1.Biden Ally or Trump Enemy? 

GZero Media, a unit of Ian Bremmer’s Eurasia group, recently put out a list of leaders/countries that would prefer a Biden win over Trump & conversely. In that list, the most prominent anti-Trump region was Western Europe and in their forefront was Bremmer’s favorite leader, Angela Merkel. In the intra-EU conflict between Eastern Europe & Western Europe, Eastern Europe has been a fervent Trump supporter while Western Europe led by Merkel has been intensely anti-Trump. All her deeply- believed policies, such as welcoming refugees & immigrants from Africa, pursuit of trade with China & climate change, are intensely opposed by Trump. 

So no other G7-leader has as much invested in a Biden win over Trump. And Biden has publicly stated that he will restore old USA policies that are favored by Merkel. That leads us to wonder whether Merkel’s stunning & sudden announcement on Wednesday morning (about 3:30 am NY Times) of a lockdown in Germany beginning on November 4, the day after the US election, was intended to cause a market fall. The CoronaVirus spread in Europe has been in the news for the last 3 weeks or so. Why didn’t she announce this decision a week ago or on November 4, the day after the election?
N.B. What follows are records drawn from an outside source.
-- ==== Sys2Proof/Machine/Intg.lean ====
section
/-! DEFINITION. The integrity block: conditions of the guarantee (R516), the self-test schedule and its slices (R520 to R526),
suspect intervals (R527 to R529), core stops (R519), on-demand tests, error injection and reports (R530 to R543). -/

namespace Sys2Proof.Machine

def intgCount (i : Nat) (s : State) : State := addReg s pINTG (R.INTG.COUNT + 4 * i) 1

def intgPen (b : Nat) (s : State) : State := penBit pINTG b s

/-- An integrity event reaches the deck cores and the MSS on line 5 (R572), and raises halyard source 5 (R517). -/
def intgEvent (s : State) : State :=
  halyardTrigger 5 s.now ((List.range 5).foldl (fun s i => raiseLine (32 + i) 5 s) s)

/-! ### The guarantee (R516) -/

/-- Every package's last and running scrub pass take at most 1,440 minutes (R547). -/
def dramScrubOk (s : State) : Bool :=
  (List.range 16).all fun m =>
    decide (fld s (pMEMC m) R.MEMC.SCRUB_STAT 0 16 ≤ 1440) &&
      decide (s.now - mgetD s.intg.scrubAt m s.power.releaseAt ≤ 1440 * 60000000000)

/-- The six conditions, bits 0 to 5 of INTG.STAT. -/
def guaranteeBits (s : State) : Nat :=
  let bit (b : Bool) (i : Nat) : Nat := if b then 2 ^ i else 0
  let last := reg s pINTG R.INTG.LAST_CYCLE
  let tj := fld s pPWR R.PWR.THERM_STAT 0 8
  bit (decide (s.tick.period ≤ 1000)) 0 +
  bit (fld s pINTG R.INTG.LST_CFG 31 1 == 1 && decide (0 < last) && decide (last ≤ 2000000)) 1 +
  bit ((List.range 32).all fun t => decide (fld s (pSRAMT t) R.SRAMT.SCRUB_STAT 0 16 ≤ 60)) 2 +
  bit (dramScrubOk s) 3 + bit (decide (tj ≤ 105)) 4 + bit (fld s pMSS R.MSS.BOOT_STAT 3 1 == 1) 5

/-- INTG.STAT follows the conditions; COND_LOST when GUARANTEE falls. -/
def watchStat (s : State) : State :=
  let was := fld s pINTG R.INTG.STAT 31 1
  let b := guaranteeBits s
  let g := if b = 63 then 1 else 0
  let s := setRegN s pINTG R.INTG.STAT (b + g * 2 ^ 31)
  if was = 1 ∧ g = 0 then intgPen 6 s else s

/-! ### Suspect intervals -/

/-- R529: the interval of a tile from its anchor to `upto`; the feed acts on it at the next edge. -/
def suspectTile (t upto : Nat) (s : State) : State :=
  let a := anchor s t
  let e := blkEpoch s (pTILE t)
  let s := setRegN s pINTG R.INTG.SUSP_ID (e * 2 ^ 16 + t)
  let s := setReg64 (setReg64 s pINTG R.INTG.SUSP_FROM_LO a) pINTG R.INTG.SUSP_TO_LO upto
  let s := setFld s pINTG R.INTG.SUSP_SEQ 0 16 (fld s pINTG R.INTG.SUSP_SEQ 0 16 + 1)
  let s := setIntg s fun x => { x with issued := addSorted t x.issued }
  ownSuspect t e a upto (intgPen 2 (intgCount 5 s))

/-- The interval of a fault found in this tick: one for a slice failure and a core stop in one tick (R535). -/
def suspectFault (t : Nat) (s : State) : State :=
  if mget s.intg.faultAt t = some s.tick.count then s
  else suspectTile t s.tick.count (setIntg s fun x => { x with faultAt := mput x.faultAt t s.tick.count })

/-! ### Core stops (R519) -/

/-- A stop of a core, with the cause it reports: the tile is fenced with a suspect interval, the quiesce runs from the next
edge, or the MSS is reset. -/
def coreStop (core ecause : Nat) (s : State) : State :=
  let u := coreUnit core
  let s := errInfo pINTG 2 u (intgPen 3 s)
  let s := logEvent 0x0008 (some pINTG) [u, ecause] s
  let s := intgEvent s
  if core < 32 then suspectFault core (faultTile core 3 s)
  else if core < 36 then setIntg s fun x => { x with quiesceDue := some 4 }
  else mssReset s.now s

/-- CORE_STOP_RESPONSE: a core has stopped (R262), and the device acts on it, once. -/
def execCoreStopResponse (t core : Nat) (s : State) : Host.Outcome State Fault Refusal :=
  .next <|
    if 37 ≤ core ∨ s.intg.answered.contains core then s
    else match (getCore s core).act with
      | .stopped cause => coreStop core cause (setIntg (atTime t s) fun x => { x with answered := addSorted core x.answered })
      | _ => s

/-! ### The schedule (R521 to R523) -/

/-- SLICE_US in force, clamped. -/
def sliceUs (s : State) : Nat := max 100 (min 10000 (fld s pINTG R.INTG.LST_CFG 0 16))

/-- Slices of a cycle (R520). -/
abbrev cycleSlices : Nat := 2128

/-- R522: slices of the unit are skipped. -/
def unitSkipped (s : State) (u : Nat) : Bool :=
  decide (u < 32) && ((s.intg.runs.any fun r => r.tile == u) ||
    (let st := blkState s (pTILE u); st == 0 || st == 3 || st == 4 || st == 5))

/-- LST_STAT shows the current or next slice; a slice is one step of this model, so none is seen running. -/
def showLst (s : State) : State :=
  let n := match s.intg.wait, s.intg.dues with
    | w :: _, _ => w.idx
    | [], d :: _ => d.1
    | [], [] => s.intg.charged % cycleSlices
  setRegN s pINTG R.INTG.LST_STAT (sliceUnit n * 2 ^ 16 + sliceOf n * 2 ^ 8)

/-- The last slice of a cycle has ended: LAST_CYCLE is the time from its start to its end, or to the start of the next cycle
where that is later. -/
def cycleEnd (n : Nat) (s : State) : State :=
  if n + 1 = cycleSlices then
    match s.intg.cycleAt with
    | some c =>
      let len := cycleSlices * sliceUs s
      let start := if s.intg.charged = cycleSlices then c else c - len
      let at_ := s.tick.timeUs + (s.now - s.tick.edgeAt) / 1000
      setRegN s pINTG R.INTG.LAST_CYCLE (min 0xFFFFFFFF (max len (at_ - start)))
    | none => s
  else s

/-- A committed LST_CFG: ENABLE 0 ends the cycle in progress, ENABLE 1 starts a new one at the applying edge. -/
def lstCommit (s : State) : State :=
  let on := fld s pINTG R.INTG.LST_CFG 31 1 == 1
  setIntg s fun x => { x with cycleAt := none, fresh := on, charged := 0, dues := [], wait := [] }

/-- One more slice of the cycle falls due at this edge: at step 6 its 48,000 cycles join the tile's carry, unless it is
skipped (R523). A tile that rejoins at step 7 of this edge is not. -/
def chargeOne (s : State) : State :=
  let n := s.intg.charged
  let u := sliceUnit n
  let s := setIntg s fun x => { x with charged := n + 1, dues := x.dues ++ [(n, s.tick.count)] }
  if u < 32 ∧ (¬ unitSkipped s u ∨ blkState s (pTILE u) = 5) then addCarry u 48000 s else s

/-- Slices of the running cycle that are due by tick time `tt`. -/
def dueCount (c su tt : Nat) : Nat := if tt < c then 0 else min cycleSlices ((tt - c) / su + 1)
Her sudden decision rocked all global markets, especially the US stock market. The Dow was down 957 points & the close was horrendous. The S&P broke through the 100-day. And the steep fall focused attention on the CoronaVirus & whether it could come back across America. Yes, Germany’s DAX also fell 9% on the week. But Merkel would happily trade even a 20% weekly DAX loss for a Biden win. 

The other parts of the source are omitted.